Before Hoshi could answer Phlox got up from the table, stretched, and said, "I know that on Denobula we have some doozies. In fact, once when I was courting my third wife we were out at a bar and this other man came up and challenged me and said..." He trailed off, catching the stern eye of the captain. "Well," he flushed slightly, "It was a very heated exchange of words." He went to find another drink.

Coming out of her reverie, she smiled at Phlox's truncated story and sipped at her glass of wine. Changing the topic she said, "To answer your question Commander, you're right. Off the top of my head I can't think of any races I've encountered that don't. Some races turn swearing into a veritable art form like the Klingons and the Tellurites."

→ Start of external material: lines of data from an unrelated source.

-- ==== Sys2Proof/Certificates/Slice0/Obligations.lean ====
section
/-! DEFINITION. The statements for the provers. Each docstring names the rule of spec/ it formalises; where a clause
rests on a decision the spec marks as its own (92_eei_decisions.md), the docstring names the decision. -/

open Sys2Proof Sys2Proof.Machine

/-! ## Encoding (30_encoding.md) -/

/-- Decoding the encoded word of a well-formed instruction gives it back, every operand at every value (R97, R99, R100). -/
def Obligations.DecodeOfEncode : Prop :=
  ∀ (v : Variant) (i : Instr), i.wellFormed v = true → decode v (encode i) = i

/-- No bit of a word is dropped: what a word decodes to is well formed and encodes back to the word (R97, R91). -/
def Obligations.EncodeOfDecode : Prop :=
  ∀ (v : Variant) (w : Word), (decode v w).wellFormed v = true ∧ encode (decode v w) = w

/-- The opcode map R100: a word that matches a row decodes to an instruction of that row, a word that matches no row to
UNKNOWN. -/
def Obligations.DecodeFollowsOpcodeMap : Prop :=
  ∀ (v : Variant) (w : Word),
    (∀ p ∈ opcodeMap, p.matchesWord v w = true → opcodePattern (decode v w) = p) ∧
    ((∀ p ∈ opcodeMap, p.matchesWord v w = false) → decode v w = .unknown w)

/-- The patterns of R100 are pairwise disjoint (R97): no word matches two rows. -/
def Obligations.OpcodeRowsDisjoint : Prop :=
  opcodeMap.Pairwise fun p q => ∀ v w, ¬(p.matchesWord v w = true ∧ q.matchesWord v w = true)

/-- The UNKNOWN words are exactly those that R101 lists family by family (R101 is marked derived in the spec). -/
def Obligations.UnknownWordsAreTheListed : Prop :=
  ∀ (v : Variant) (w : Word), decode v w = .unknown w ↔ unknownWord v w = true

/-- Variant gating R98 (decision D10 of the spec): the six family-0 patterns decode to their instruction only under
SCHIP and to UNKNOWN under CHIP8; every other word decodes the same under both. -/
def Obligations.SchipOnlyWordsGated : Prop :=
  (∀ n : Nibble, decode .schip (pack 0x0 0x0 0xC n) = .scd n) ∧
  decode .schip 0x00FB = .scr ∧ decode .schip 0x00FC = .scl ∧ decode .schip 0x00FD = .exit ∧
  decode .schip 0x00FE = .low ∧ decode .schip 0x00FF = .high ∧
  (∀ n : Nibble, decode .chip8 (pack 0x0 0x0 0xC n) = .unknown (pack 0x0 0x0 0xC n)) ∧
  (∀ w ∈ [0x00FB#16, 0x00FC#16, 0x00FD#16, 0x00FE#16, 0x00FF#16], decode .chip8 w = .unknown w) ∧
  (∀ w : Word, (∀ n : Nibble, w ≠ pack 0x0 0x0 0xC n) →
    w ∉ [0x00FB#16, 0x00FC#16, 0x00FD#16, 0x00FE#16, 0x00FF#16] → decode .chip8 w = decode .schip w)

/-- A few words written out from the patterns of R100 decode to what they stand for. -/
def Obligations.ExampleWordsDecode : Prop :=
  DecodesTo 0x00E0 .cls ∧ DecodesTo 0x1234 (.jp 0x234) ∧ DecodesTo 0x332A (.seImm 3 0x2A) ∧
  DecodesTo 0x6A3C (.ldImm 10 0x3C) ∧ DecodesTo 0x8014 (.addReg 0 1) ∧ DecodesTo 0xA2F0 (.ldI 0x2F0) ∧
  DecodesTo 0xC10F (.rnd 1 0x0F) ∧ DecodesTo 0xD125 (.drw 1 2 5) ∧ DecodesTo 0xE29E (.skp 2) ∧
  DecodesTo 0xF433 (.ldB 4) ∧ DecodesTo 0x5121 (.unknown 0x5121) ∧ decode .schip 0x00C3 = .scd 3

/-! ## The step, faults and the lifecycle -/

/-- A step of a running machine whose two bytes at PC are in memory executes the instruction they decode to, high byte
first, under the variant of the state, and nothing stands around it: exec starts from the state the step found (R96, R63). -/
def Obligations.StepRunsDecodedInstruction : Prop :=
  ∀ s : State, s.running = true → s.pc.toNat + 1 ≤ 4095 →
    step s = exec (decode s.variant (s.mem.read s.pc.toNat ++ s.mem.read (s.pc.toNat + 1))) s

/-- Fetch bounds R66 with the entry of R284 (decisions D1, D6 of the spec): with pc0 + 1 > 4095 the step raises
FetchFault and nothing is executed. -/
def Obligations.FetchOutsideMemoryFaults : Prop :=
  ∀ s : State, s.running = true → s.pc.toNat + 1 > 4095 →
    step s = .next { s with running := false, faultCause := .fetchFault }

/-- R95 (decision D36 of the spec for FAULTED): a step of a machine that is not running changes no state at all. -/
def Obligations.StoppedMachineIgnoresSteps : Prop :=
  ∀ s : State, s.running = false → step s = .next s

/-- Every step keeps the invariant of the machine (Safety.lean): canonical memory, PC at most 0x10FE (R23), valid stack
entries in 2..4096 (R122), no fault cause while running (R40), no observed key without a waiting Fx0A (R38, R39). -/
def Obligations.InvariantKeptByStep : Prop :=
  ∀ s t : State, s.Inv → step s = .next t → t.Inv

/-- The invariant holds at reset. -/
def Obligations.InvariantAtReset : Prop := State.reset.Inv

/-- Every host operation keeps the invariant of the machine (R300). -/
def Obligations.InvariantKeptByHostOps : Prop :=
  ∀ (op : HostOp) (s : State), s.Inv → (applyHost op s).Inv

/-- The fault table R281 with the precise entry of R284 (decisions D1 to D5 of the spec): an instruction whose condition
in the table holds leaves the state before it but for running and the cause; an instruction whose condition does not hold
raises nothing, and only EXIT stops the machine. -/
def Obligations.FaultsExactlyByTheTable : Prop :=
  ∀ (i : Instr) (s : State),
    (faultOf i s ≠ .none → exec i s = .next { s with running := false, faultCause := faultOf i s }) ∧
    (faultOf i s = .none → ∃ t, exec i s = .next t ∧ t.faultCause = s.faultCause ∧
      (i ≠ .exit → t.running = s.running))

/-- R36: running is cleared by 00FD under SCHIP and by every fault, and by nothing else a step does. -/
def Obligations.StopsOnlyByExitOrFault : Prop :=
  ∀ s t : State, s.running = true → step s = .next t → t.running = false →
    (s.variant = .schip ∧ fetchWord s = 0x00FD ∧ t.faultCause = s.faultCause ∧ t.pc = s.pc + 2) ∨
    (∃ c, c ≠ .none ∧ t = { s with running := false, faultCause := c })

/-- FAULTED is left only by Reset or PowerOn, and the cause stays the first one (R285, marked derived in the spec; R37):
whatever other events happen, the machine stays FAULTED with its cause, PC, registers and planes; Reset then restarts it. -/
def Obligations.FaultedUntilReset : Prop :=
  (∀ (es : List Event) (s : State), BadEnd s →
    (∀ e ∈ es, e ≠ .host .reset ∧ ∀ fs fb, e ≠ .host (.powerOn fs fb)) →
    ∃ t, runEvents es s = .next t ∧ t.running = false ∧ t.faultCause = s.faultCause ∧ t.pc = s.pc ∧ t.v = s.v ∧
      t.fbLo = s.fbLo ∧ t.fbHi = s.fbHi) ∧
  (∀ s : State, ∃ t, runEvents [.host .reset] s = .next t ∧ t.running = true ∧ t.faultCause = .none)

/-- The keypad and the variant are written by no step (R31, R41). -/
def Obligations.InputsNeverWrittenByCore : Prop :=
  ∀ s t : State, step s = .next t → t.key = s.key ∧ t.variant = s.variant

The captain laughed. "Some of the words you taught me in preparation for that meeting with the Tellurites were quite unusual!" He shook his head, remembering, and then continued. "It was pretty funny to hear them coming out of your mouth. I had a hard time not laughing." He winked at her, sharing the joke.

She smiled broadly in response and sighed, an angelic look coming over her face. "I know, people can never get over the fact that I'm not as angelic as I look." She fluttered her eyelashes mockingly.

All but T'Pol laughed at Hoshi's antics. T'Pol sipped at her glass of water and said, "There is no 'cursing' on Vulcan."

"Oh no?" replied Trip, a disbelieving look in his eye. He turned to the captain. "But I thought you said that Soval said something off color that one time when you guys were pinned down on that planet being shot at by the Andorians."

"I don't recall the ambassador saying anything inappropriate at the time," T'Pol protested in her calm Vulcan fashion, her body stiffening ever so slightly.

"Well," the captain ventured, trying to keep the peace. "He seemed a little heated at the time."

"What about Bath'paik?" chimed in Hoshi.

T'Pol shifted slightly. "That is considered more of an...oath. I don't think it would fall into the same linguistic category."

"What's it mean Hoshi?" asked Malcolm.

"Damn you." she replied. "But the times I've read it being used in Vulcan literature there is generally some heat behind it." She thought a bit more and then giggled. "What about this T'Pol? Yanamo ko-mekh tong'av klufs askital!" Hoshi rattled off.

T'Pol, who had been taking a sip of her water, almost choked. Clearing her throat she said, "Where did you hear that?"

"Oh, somewhere," replied Hoshi, being coy.

"This one must be really bad if T'Pol's so rattled," said Trip, smiling.

"Well, it can be. And every language I know has some version of it or another." Hoshi replied. "Most of the time it'll bring on a fight faster than any of the curses I know. Except in Klingon. In Klingon, this is actually a compliment."

"So," asked Travis, "what does it mean?" his eyes gleaming eagerly.

T'Pol and Hoshi looked at each other. Hoshi's eyebrow rose in a perfect imitation of T'Pol's characteristic gesture. "Go ahead," she said to the Vulcan.

T'Pol looked around the table, noting the avid looks her crew mates were giving her. She cleared her throat, and said clearly, "Your matriarch wears martial footwear."

They all looked at each other for a long moment, and then the table exploded into laughter.

Trip regained control of himself, wiping his eyes, and said "I can see how that would be a compliment on Qu'noS!"